Die Westliche Honigbiene (Apis mellifera) ist die in Europa, Afrika und dem Nahen Osten ursprünglich heimische Art der Honigbienen und die mit Abstand wichtigste Nutzbiene der Welt. Durch den Menschen wurde sie auf alle Kontinente außer der Antarktis verbreitet. Wenn umgangssprachlich von „der Biene“ oder „der Honigbiene“ die Rede ist, ist fast immer die Westliche Honigbiene gemeint.
Steckbrief Westliche Honigbiene
- Wissenschaftlicher Name: Apis mellifera
- Ursprüngliche Heimat: Europa, Afrika, Naher Osten
- Heute: weltweit verbreitet (außer Antarktis)
- Unterarten: über 25 Rassen
- Lebensweise: staatenbildend, überwintert als Volk
- Wichtigste Rasse in Mitteleuropa: Carnica
- Hauptnutzen: Bestäubung, dazu Honig und weitere Produkte
Stellung im System der Honigbienen
Die Gattung Apis umfasst mehrere Arten. Die wichtigsten sind:
- Westliche Honigbiene (Apis mellifera) – Europa, Afrika, Naher Osten
- Östliche Honigbiene (Apis cerana) – Asien
- Riesenhonigbiene (Apis dorsata) – Süd- und Südostasien
- Zwerghonigbiene (Apis florea) – Süd- und Südostasien
Innerhalb der Westlichen Honigbiene werden über 25 Unterarten (Rassen) unterschieden, die sich an unterschiedliche Klimazonen und Lebensräume angepasst haben.

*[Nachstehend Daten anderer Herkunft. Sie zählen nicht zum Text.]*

-- ==== Sys2Proof/Laws/Operands.lean ====
section
/-! SUPPORT. What evaluating an operand can do, and the frame of the accesses an instruction makes. -/

namespace Sys2Proof.Machine

/-! ## Accesses with no effect on devices -/

/-- A quiet read changes nothing but the cycles. -/
theorem busRead_quiet {s : State} {a : Word} (h : quietRead s a = true) :
    (busRead s a).2 = s.charge (waitOf (regionOf s (even a))) := by
  unfold quietRead at h
  unfold busRead
  dsimp only
  generalize regionOf s (even a) = r at h ⊢
  cases r <;> first | rfl | cases h

theorem busRead_offRam {s : State} {a : Word} (h : quietRead s a = true) : (busRead s a).2.offRam = s.offRam := by
  rw [busRead_quiet h]; rfl

/-- The store behind a word of plain RAM is a bus-owned RAM. -/
theorem locate_plain {s : State} {a : Word} (h : plainRam s a = true) (b : Word) (hb : even b = even a) :
    ∃ st o, locate s b = some (st, o) ∧ (st = .overlay0 ∨ st = .overlay1 ∨ st = .expansion ∨ st = .scratchpad) := by
  unfold plainRam at h
  unfold locate
  rw [hb]
  generalize regionOf s (even a) = r at h ⊢
  cases r <;> try cases h
  all_goals
    refine ⟨_, _, rfl, ?_⟩
    simp

theorem storeByte_offRam {s : State} {a b : Word} (h : plainRam s a = true) (hb : even b = even a) (x : Byte) :
    (storeByte s b x).offRam = s.offRam := by
  obtain ⟨st, o, hl, hs⟩ := locate_plain h b hb
  unfold storeByte
  rw [hl]
  rcases hs with rfl | rfl | rfl | rfl <;> rfl

theorem SameMap.plainRam {s t : State} (h : SameMap s t) (a : Word) : plainRam t a = plainRam s a := by
  unfold Machine.plainRam; rw [(h _).1]

theorem SameMap.quietRead {s t : State} (h : SameMap s t) (a : Word) : quietRead t a = quietRead s a := by
  unfold Machine.quietRead; rw [(h _).1]

theorem SameMap.storedCells {s t : State} (h : SameMap s t) (a : Word) : storedCells t a = storedCells s a := by
  unfold Machine.storedCells; rw [(h _).2, (h _).2]

theorem plainRam_quiet {s : State} {a : Word} (h : plainRam s a = true) : quietRead s a = true := by
  unfold plainRam at h
  unfold quietRead
  generalize regionOf s (even a) = r at h ⊢
  cases r <;> first | rfl | cases h

/-- A word write in plain RAM stores the two bytes, charges the wait and does nothing else. -/
theorem busWrite_plain {s : State} {a : Word} (h : plainRam s a = true) (v : Word) :
    busWrite s a v = (storeWord s (even a) v).charge (waitOf (regionOf s (even a))) := by
  obtain ⟨st, o, hl, hs⟩ := locate_plain h (even a) (even_even a)
  have hw : writeRegion s (even a) v (regionOf s (even a)) = storeWord s (even a) v := by
    have hb : writeBacked s (even a) v = storeWord s (even a) v := by
      unfold writeBacked
      rw [hl]
      rcases hs with rfl | rfl | rfl | rfl <;> rfl
    rw [← hb]
    unfold plainRam at h
    generalize regionOf s (even a) = r at h ⊢
    cases r <;> first | rfl | cases h
  unfold busWrite
  dsimp only
  rw [hw]

theorem busWrite_offRam {s : State} {a : Word} (h : plainRam s a = true) (v : Word) : (busWrite s a v).offRam = s.offRam := by
  rw [busWrite_plain h]
  show (storeWord s (even a) v).offRam = s.offRam
  unfold storeWord
  have hm := storeByte_map s (even a) (hiByte v)
  rw [storeByte_offRam (a := a) (by rw [hm.plainRam]; exact h) (even_even_add_one a), storeByte_offRam h (even_even a)]

/-- A word write in plain RAM keeps the memory map. -/
theorem busWrite_plain_map {s : State} {a : Word} (h : plainRam s a = true) (v : Word) : SameMap s (busWrite s a v) := by
  apply busWrite_map
  intro o ho
  obtain ⟨st, o', hl, hs⟩ := locate_plain h (even a) (even_even a)
  rw [hl] at ho
  injection ho with e
  injection e with e1 _
  subst e1
  simp at hs

theorem charge_map (s : State) (n : Nat) : SameMap s (s.charge n) := fun _ => ⟨rfl, rfl⟩

theorem setPc_map (s : State) (v : Word) : SameMap s (s.setPc v) := fun _ => ⟨rfl, rfl⟩

/-! ## Part of an instruction's accesses -/

/-- What part of an instruction has done: `Framed` without ST, and the memory map kept where the part is calm. -/
def Part (s t : State) (words : Nat) (stored : List CellRef) (calm : Bool) : Prop :=
  MemoryKept s t stored ∧
  t.offBus = { s.offBus with pc := s.pc + BitVec.ofNat 16 (2 * words) } ∧
  (calm = true → t.offRam = { s.offRam with pc := t.pc } ∧ SameMap s t)

theorem Part.refl (s : State) : Part s s 0 [] true :=
  ⟨.refl s, by simp; rfl, fun _ => ⟨rfl, .refl s⟩⟩

theorem Part.trans {s t u : State} {k m : Nat} {l1 l2 : List CellRef} {c1 c2 : Bool} (h1 : Part s t k l1 c1)
    (h2 : Part t u m l2 c2) : Part s u (k + m) (l1 ++ l2) (c1 && c2) := by
  obtain ⟨m1, o1, r1⟩ := h1
  obtain ⟨m2, o2, r2⟩ := h2
  refine ⟨m1.trans m2, ?_, ?_⟩
  · have hp : t.pc = s.pc + BitVec.ofNat 16 (2 * k) := by have h := congrArg State.pc o1; exact h
    rw [o2, o1, hp, Nat.mul_add, BitVec.ofNat_add, BitVec.add_assoc]
  · intro hc
    rw [Bool.and_eq_true] at hc
    refine ⟨?_, (r1 hc.1).2.trans (r2 hc.2).2⟩
    rw [(r2 hc.2).1, (r1 hc.1).1]

theorem Part.pc_eq {s t : State} {k : Nat} {l : List CellRef} {c : Bool} (h : Part s t k l c) :
    t.pc = s.pc + BitVec.ofNat 16 (2 * k) := by
  have h' := congrArg State.pc h.2.1
  exact h'

theorem Part.wp_eq {s t : State} {k : Nat} {l : List CellRef} {c : Bool} (h : Part s t k l c) : t.wp = s.wp := by
  have h' := congrArg State.wp h.2.1
  exact h'

theorem Part.st_eq {s t : State} {k : Nat} {l : List CellRef} {c : Bool} (h : Part s t k l c) : t.st = s.st := by
  have h' := congrArg State.st h.2.1
  exact h'

/-- The part done, then ST and cycles: the frame of the instruction. -/
theorem Part.framed {s u t : State} {k n : Nat} {l : List CellRef} {c : Bool} (h : Part s u k l c) (he : endsAs u n t) :
    Framed s t k l c := by
  obtain ⟨m, o, r⟩ := h
  refine ⟨?_, ?_, ?_⟩
  · rw [memoryKept_iff] at m ⊢
    intro x hx
    rw [he]
    exact m x hx
  · have : t.offBus = { u.offBus with st := t.st } := by rw [he]; rfl
    rw [this, o]
  · intro hc
    have h1 : t.offRam = { u.offRam with st := t.st } := by rw [he]; rfl
    have h2 : t.pc = u.pc := by rw [he]; rfl
    rw [h1, (r hc).1, h2]

theorem Part.read (s : State) (a : Word) : Part s (busRead s a).2 0 [] (quietRead s a) := by
  refine ⟨busRead_kept s a, ?_, ?_⟩
  · rw [busRead_offBus]; simp; rfl
  · intro h
    exact ⟨by rw [busRead_offRam h, busRead_pc]; rfl, busRead_map s a⟩

theorem Part.write (s : State) (a v : Word) : Part s (busWrite s a v) 0 (storedCells s a) (plainRam s a) := by
  refine ⟨busWrite_kept s a v, ?_, ?_⟩
  · rw [busWrite_offBus]; simp; rfl
  · intro h
    exact ⟨by rw [busWrite_offRam h, busWrite_pc]; rfl, busWrite_plain_map h v⟩

theorem Part.fetch (s : State) : Part s (fetchWord s).2 1 [] (quietRead s s.pc) := by
  refine ⟨?_, ?_, ?_⟩
  · have := busRead_kept s s.pc
    rw [memoryKept_iff] at this ⊢
    exact fun c hc => this c hc
  · show ((busRead s s.pc).2.setPc ((busRead s s.pc).2.pc + 2)).offBus = _
    rw [busRead_pc]
    show { (busRead s s.pc).2.offBus with pc := s.pc + 2 } = _
    rw [busRead_offBus]
    rfl
  · intro h
    refine ⟨?_, (busRead_map s s.pc).trans (setPc_map _ _)⟩
    show { (busRead s s.pc).2.offRam with pc := (busRead s s.pc).2.pc + 2 } = _
    rw [busRead_offRam h]
    rfl

theorem storedCells_read (s : State) (a b : Word) : storedCells (busRead s a).2 b = storedCells s b :=
  (busRead_map s a).storedCells b

/-- What evaluating an operand's address can do (R421). -/
theorem ea_part (o : Operand) (n : Width) (s : State) : Part s (ea o n s).2 o.extWords (incCells o s) (operandCalm o s) := by
  cases o with
  | reg r => exact Part.refl s
  | ind r => exact Part.read s _
  | sym => exact Part.fetch s
  | idx r =>
    have h := (Part.fetch s).trans (Part.read (fetchWord s).2 (regAddr (fetchWord s).2 r))
    have hr : regAddr (fetchWord s).2 r = regAddr s r := by
      unfold regAddr; rw [(Part.fetch s).wp_eq]
    have hq : quietRead (fetchWord s).2 (regAddr s r) = quietRead s (regAddr s r) :=
      ((busRead_map s s.pc).trans (setPc_map _ _)).quietRead _
    rw [hr, hq] at h
    have he : (ea (.idx r) n s).2 = (busRead (fetchWord s).2 (regAddr s r)).2 := by
      show (busRead (fetchWord s).2 (regAddr (fetchWord s).2 r)).2 = _
      rw [hr]
    rw [he]
    exact h
  | inc r =>
    have hr : regAddr (busRead s (regAddr s r)).2 r = regAddr s r := by
      unfold regAddr; rw [busRead_wp]
    have he : (ea (.inc r) n s).2 =
        busWrite (busRead s (regAddr s r)).2 (regAddr s r) ((busRead s (regAddr s r)).1 + n.step) := by
      show busWrite (busRead s (regAddr s r)).2 (regAddr (busRead s (regAddr s r)).2 r) _ = _
      rw [hr]; rfl
    have h := (Part.read s (regAddr s r)).trans
      (Part.write (busRead s (regAddr s r)).2 (regAddr s r) ((busRead s (regAddr s r)).1 + n.step))
    rw [storedCells_read, (busRead_map s (regAddr s r)).plainRam] at h
    rw [he]
    refine ⟨h.1, h.2.1, fun hc => h.2.2 ?_⟩
    have hc' : plainRam s (regAddr s r) = true := hc
    rw [plainRam_quiet hc', hc']
    rfl

/-- What reading a word operand can do (R421, R423). -/
theorem readWordOp_part (o : Operand) (s : State) :
    Part s (readWordOp o s).after o.extWords (incCells o s) (readCalm o (readWordOp o s).addr s) := by
  have h := (ea_part o .word s).trans (Part.read (ea o .word s).2 (ea o .word s).1)
  rw [List.append_nil] at h
  refine ⟨h.1, h.2.1, fun hc => h.2.2 ?_⟩
  unfold readCalm at hc
  rw [Bool.and_eq_true] at hc ⊢
  exact ⟨hc.1, by rw [((ea_part o .word s).2.2 hc.1).2.quietRead]; exact hc.2⟩

/-- What reading a byte operand can do (R421, R423). -/
theorem readByteOp_part (o : Operand) (s : State) :
    Part s (readByteOp o s).after o.extWords (incCells o s) (readCalm o (readByteOp o s).addr s) := by
  have h := (ea_part o .byte s).trans (Part.read (ea o .byte s).2 (ea o .byte s).1)
  rw [List.append_nil] at h
  refine ⟨h.1, h.2.1, fun hc => h.2.2 ?_⟩
  unfold readCalm at hc
  rw [Bool.and_eq_true] at hc ⊢
  exact ⟨hc.1, by rw [((ea_part o .byte s).2.2 hc.1).2.quietRead]; exact hc.2⟩

end Sys2Proof.Machine
end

Wichtige Unterarten und Zuchtformen
In der mitteleuropäischen Imkerei spielen vor allem folgende Formen eine Rolle:
- Kärntner Biene (Carnica) – die in Deutschland und Österreich verbreitetste Rasse; sanftmütig, schwarmfreudig
- Buckfast – eine Zuchtbiene aus mehreren Rassen; ertragsstark und sanft
- Dunkle Europäische Biene (A. m. mellifera) – die ursprüngliche europäische Landrasse, heute selten und unter Naturschutz
- Italiener (Ligustica) – goldgelb, weltweit verbreitet
- Kaukasier (Caucasica) – langrüsselig, sanftmütig
Daneben gibt es die Afrikanisierte Honigbiene, eine durch Kreuzung entstandene, sehr verteidigungsbereite Form in Amerika.
Lebensweise
Die Westliche Honigbiene lebt als staatenbildendes Insekt in einem Volk von im Sommer 30.000 bis 60.000 Tieren. Ein Volk besteht aus:
- einer Königin – dem einzigen voll fortpflanzungsfähigen Weibchen
- mehreren zehntausend Arbeiterinnen – unfruchtbaren Weibchen, die alle Stockarbeiten verrichten
- einigen hundert bis tausend Drohnen – den männlichen Tieren, nur im Sommer
Das Volk überwintert als Einheit und bildet eine Wintertraube, um sich warm zu halten – eine Besonderheit, die die Westliche Honigbiene von vielen tropischen Bienenarten unterscheidet.
Bedeutung
Die Westliche Honigbiene ist weit mehr als eine Honigproduzentin. Ihre Bestäubungsleistung für Wild- und Kulturpflanzen ist volkswirtschaftlich um ein Vielfaches wertvoller als die Honigerzeugung. Ein großer Teil der menschlichen Nahrungspflanzen ist auf Insektenbestäubung angewiesen, an der die Honigbiene maßgeblich beteiligt ist.
Gleichzeitig ist sie durch Varroamilbe, Pestizide, Trachtmangel und Krankheiten unter Druck geraten – Themen, die die moderne Bienenhaltung prägen.
Häufige Fragen zur Westlichen Honigbiene
Ist „Honigbiene“ dasselbe wie „Westliche Honigbiene“?
Im Alltag ja. „Honigbiene“ ist der Oberbegriff für die Gattung Apis, doch in Europa ist damit praktisch immer die Westliche Honigbiene (Apis mellifera) gemeint.
Was ist der Unterschied zur Östlichen Honigbiene?
Die Östliche Honigbiene (Apis cerana) ist die asiatische Schwesterart. Sie ist kleiner, weniger ertragreich, kommt aber besser mit der Varroamilbe zurecht, mit der sie ursprünglich gemeinsam lebte.
Welche Rasse hält man in Deutschland?
Überwiegend die Kärntner Biene (Carnica), daneben die Zuchtform Buckfast. Die ursprüngliche Dunkle Europäische Biene ist selten geworden und steht unter Schutz.
Wie viele Unterarten gibt es?
Über 25 anerkannte Unterarten, die sich an verschiedene Klimazonen angepasst haben – dazu kommen mehrere Zuchtformen wie die Buckfast.